Joe White's Blog Life, .NET, and cats

Paint exceptions and error dialogs #.NET #Delphi

In Delphi, every window message handler is automatically wrapped in a try..except. Exceptions are always handled, by showing the error text in a dialog box and letting the program continue execution (though you can globally override that behavior, or, obviously, add your own try..except if you need it). This global handler is good, except for paint exceptions. If your paint code raises an exception, you're screwed, because the error dialog (usually, at least) pops up right on top of the control. When you close the error dialog, the control gets invalidated, it gets another paint message, and... boom, you immediately get another error dialog. Close that one, another immediately pops up. So there's no way to close the application, other than killing it from the debugger or from Task Manager.

WinForms improves this a bit, by not catching paint exceptions. Any exception during painting will automatically terminate your program. Extremely crude, but effective enough; it's actually a step forward from the infinite-dialog scenario. But WinForms doesn't catch exceptions anywhere else, either — and that's downright brain-damaged. If I click a button, and that button's Click event handler does something that throws an InvalidOperationException, then my entire application exits. Say what??

In Delphi, we don't have to think about exception handling; it just works (except in paint code, which doesn't cause problems very often). In WinForms, we always have to think about exception handling.
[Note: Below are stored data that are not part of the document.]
-- Prefetch, monitoring, poison tests and replay

def pref : Instr := .pref (Spec.args no (s_ 2) (i_ 0) z0 .none 2 0)
def prefI : Instr := .prefI (Spec.argsI 7 no (s_ 2) 0 .none 4)
def ptst : Instr := .ptst (Spec.args (dv 1) (v_ 4) z0 z0 .b32 0 1)
def replay : Instr := .replay (Spec.args no (v_ 4) z0 z0 .none 0 0)
def faulted (x : State × Xl) : Bool :=
  match x.2 with
  | .fault _ _ _ _ => true
  | _ => false
theorem faulted_of {x : State × Xl} (e : faulted x = true) : ∃ k m st g, x = (x.1, .fault k m st g) := by
  obtain ⟨a, b⟩ := x
  cases b with
  | fault k m st g => exact ⟨k, m, st, g, rfl⟩
  | _ => cases e
def fillX (u : State) (j : Nat) : Acc (Tgt × Bool) := u.readyHome 0 (0x3000 / 256 * 4 + j) true false false false
def filled (u : State) (j : Nat) : State :=
  match fillX u j with
  | .ok m (t, coh) => m.fillHome (secKey 0 (0x3000 / 256 * 4 + j)) t coh
  | _ => u
theorem fills {h : Here} {v : View} {cls : Bool} {u : State} {j : Nat} (sc : v.scp ≠ 2) (e : isOkA (fillX u j) = true) : Spec.prefetches h v 0 0x3000 cls u j (filled u j) := by
  unfold Spec.prefetches
  rw [if_neg sc]
  cases x : fillX u j with
  | ok m y => exact .inl ⟨m, y.1, y.2, x, by simp [filled, x]⟩
  | bad => rw [x] at e; cases e
  | wait => rw [x] at e; cases e
def pref0 : State := (pageX (rig1 prefI at3000)).1
theorem witness_prefetch :
    (let s := rig1 pref (ss [(2, 0x40000000), (3, 0)]); here s pref ∧ lanesG s pref = [0] ∧ cleanAt s pref 0 ∧ addr s pref 0 = 0x40000000 ∧
      ∃ k m st g, s.translate 0 21 0x40000000 .read = ((s.translate 0 21 0x40000000 .read).1, .fault k m st g)) ∧
    let s := rig1 prefI at3000
    here s prefI ∧ lanesG s prefI = [0] ∧ cleanAt s prefI 0 ∧ addr s prefI 0 = 0x3000 ∧ pref0.funcOf 21 = 0 ∧ ∃ cls s1 f, pageX s = (pref0, .ok 0x3000 cls) ∧
      InOrder (Spec.prefetches (hereOf s) (viewOf prefI) 0 0x3000 cls) [0, 1, 2, 3] pref0 s1 ∧ s1.flight? (hereOf s).c (hereOf s).fid = some f := by
  obtain ⟨cls, hm⟩ := mapped_of (x := pageX (rig1 prefI at3000)) (by decide +kernel)
  refine ⟨⟨ready_of (by decide +kernel), by decide +kernel, by unfold cleanAt Spec.clean Spec.slotClean; decide +kernel, by decide +kernel, faulted_of (by decide +kernel)⟩,
    ready_of (by decide +kernel), by decide +kernel, by unfold cleanAt Spec.clean Spec.slotClean; decide +kernel, by decide +kernel, by decide +kernel, cls,
    filled (filled (filled (filled pref0 0) 1) 2) 3, _, hm, ⟨_, fills (by decide +kernel) (by decide +kernel), _, fills (by decide +kernel) (by decide +kernel), _,
      fills (by decide +kernel) (by decide +kernel), _, fills (by decide +kernel) (by decide +kernel), rfl⟩, Option.some_get (by decide +kernel) |>.symm⟩
theorem witness_ptst : ∀ x, x ∈ [(0x7FFFFFF0, true), (0x7FFFFFF1, true), (5, false)] → here (rig ptst (vAll 4 (fun _ => x.1) x.2)) ptst := by
  intro x h
  exact ready_of (List.all_eq_true.mp (by decide +kernel : ([(0x7FFFFFF0, true), (0x7FFFFFF1, true), (5, false)].all fun x => readyB (rig ptst (vAll 4 (fun _ => x.1) x.2)) ptst) = true) x h)

/-- MONW on a word of 7 with the comparands 5 and 7. -/
def monS (cmp : W32) : State := rig1 monw (fun f => vs [(4, cmp)] (at3000 f)) fun s => coherent (put 0x3000 [7] s)
def monT (s : State) : Acc (Except XFail (List Piece)) := s.transPieces (hereOf s).c (hereOf s).f.ctx .read [((opA s monw 0).bits, 4)]
def monP (s : State) : Piece := (vA (monT s)).headD ⟨0, false, 0⟩
def monR (s : State) : Acc (Except (Nat × Nat × Nat) (Nat × Bool)) :=
  (stA (monT s)).readPieces (hereOf s).c (hereOf s).f.ctx ((stA (monT s)).siteOf (hereOf s).c (hereOf s).f (viewOf monw).scp) ((stA (monT s)).funcOf (hereOf s).f.ctx) [monP s]
/-- The premises of MONW that a state with a comparand meets. -/
def MonOk (s : State) (c : Nat) : Prop :=
  here s monw ∧ vA (monR s) = (7, false) ∧ (opB s monw 0).bits.toNat % 2 ^ 32 = c ∧ (hereOf s).r.isLast = true ∧ (∃ f, (stA (monR s)).flight? (hereOf s).c (hereOf s).fid = some f) ∧
    InOrder (fun t l t' => ∃ u p, cleanAt t monw l ∧ (opA t monw l).bits.toNat % 4 = 0 ∧ t.transPieces (hereOf s).c (hereOf s).f.ctx .read [((opA t monw l).bits, 4)] = .ok u (.ok [p]) ∧
      u.isCoherent (u.funcOf (hereOf s).f.ctx) p.gpa p.cls = true ∧
      u.readPieces (hereOf s).c (hereOf s).f.ctx (u.siteOf (hereOf s).c (hereOf s).f (viewOf monw).scp) (u.funcOf (hereOf s).f.ctx) [p] = .ok t' (.ok ((vA (monR s)).1, (vA (monR s)).2)))
      (lanesG s monw) s (stA (monR s))
theorem mon_of {s : State} {c : Nat} (a : readyB s monw = true) (b : vA (monR s) = (7, false)) (d : (opB s monw 0).bits.toNat % 2 ^ 32 = c) (l : (hereOf s).r.isLast = true)
    (f : ((stA (monR s)).flight? (hereOf s).c (hereOf s).fid).isSome = true) (g : lanesG s monw = [0]) (cl : cleanAt s monw 0) (al : (opA s monw 0).bits.toNat % 4 = 0)
    (tr : isOkE (monT s) = true) (o : vA (monT s) = [monP s]) (co : (stA (monT s)).isCoherent ((stA (monT s)).funcOf (hereOf s).f.ctx) (monP s).gpa (monP s).cls = true)
    (re : isOkE (monR s) = true) : MonOk s c := by
  have tr := okE' tr
  rw [o] at tr
  exact ⟨ready_of a, b, d, l, Option.isSome_iff_exists.mp f, one g ⟨_, _, cl, al, tr, co, okE' re⟩⟩
theorem witness_monitor : MonOk (monS 5) 5 ∧ MonOk (monS 7) 7 := by
  constructor <;> refine mon_of ?_ ?_ ?_ ?_ ?_ ?_ ?_ ?_ ?_ ?_ ?_ ?_ <;> (try unfold cleanAt Spec.clean Spec.slotClean) <;> decide +kernel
Much more work for us, for very little gain. Not a good thing.

So, in our app at work, we've been adding try..catch handlers in all (we hope) of the UI code. Including, as it turns out, the paint code, which was a bad idea on our part. Infinite dialogs this morning. Whee.

But I found a nice tidy way to exit the program, without summarily killing it. The whole problem is when closing the dialog forces the control to repaint. If closing the dialog doesn't force the control to repaint, then all is well. So you just need to open Task Manager, set it to stay on top, and size it so that it completely covers the problem control (but not the parent window's Close button). Then you can switch the focus back to the app, and keep hitting Enter to dismiss the dialogs. The control is covered by Task Manager, so it never gets another Paint event, so it doesn't throw any more exceptions. Once all the error dialogs are gone, you can close the window without hassle.

(And no, we don't have an exception handler on our WinForms paint code anymore. What we do have is a comment saying "DON'T CATCH EXCEPTIONS IN HERE!".)